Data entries
-- ==== Sys2Proof/Syntax.lean ====
section
/-! DEFINITION. Sys2Proof/Syntax.lean: the instructions, one constructor per row of spec/opcode_table.json, its operand
bytes as arguments (R301), in the order of the spec's rules. Each docstring gives the row's encoding and its rule. -/

namespace Sys2Proof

### Task prompt
Produce the number of lines in the data containing the string "Syntax", with nothing added.

### Output of the task
2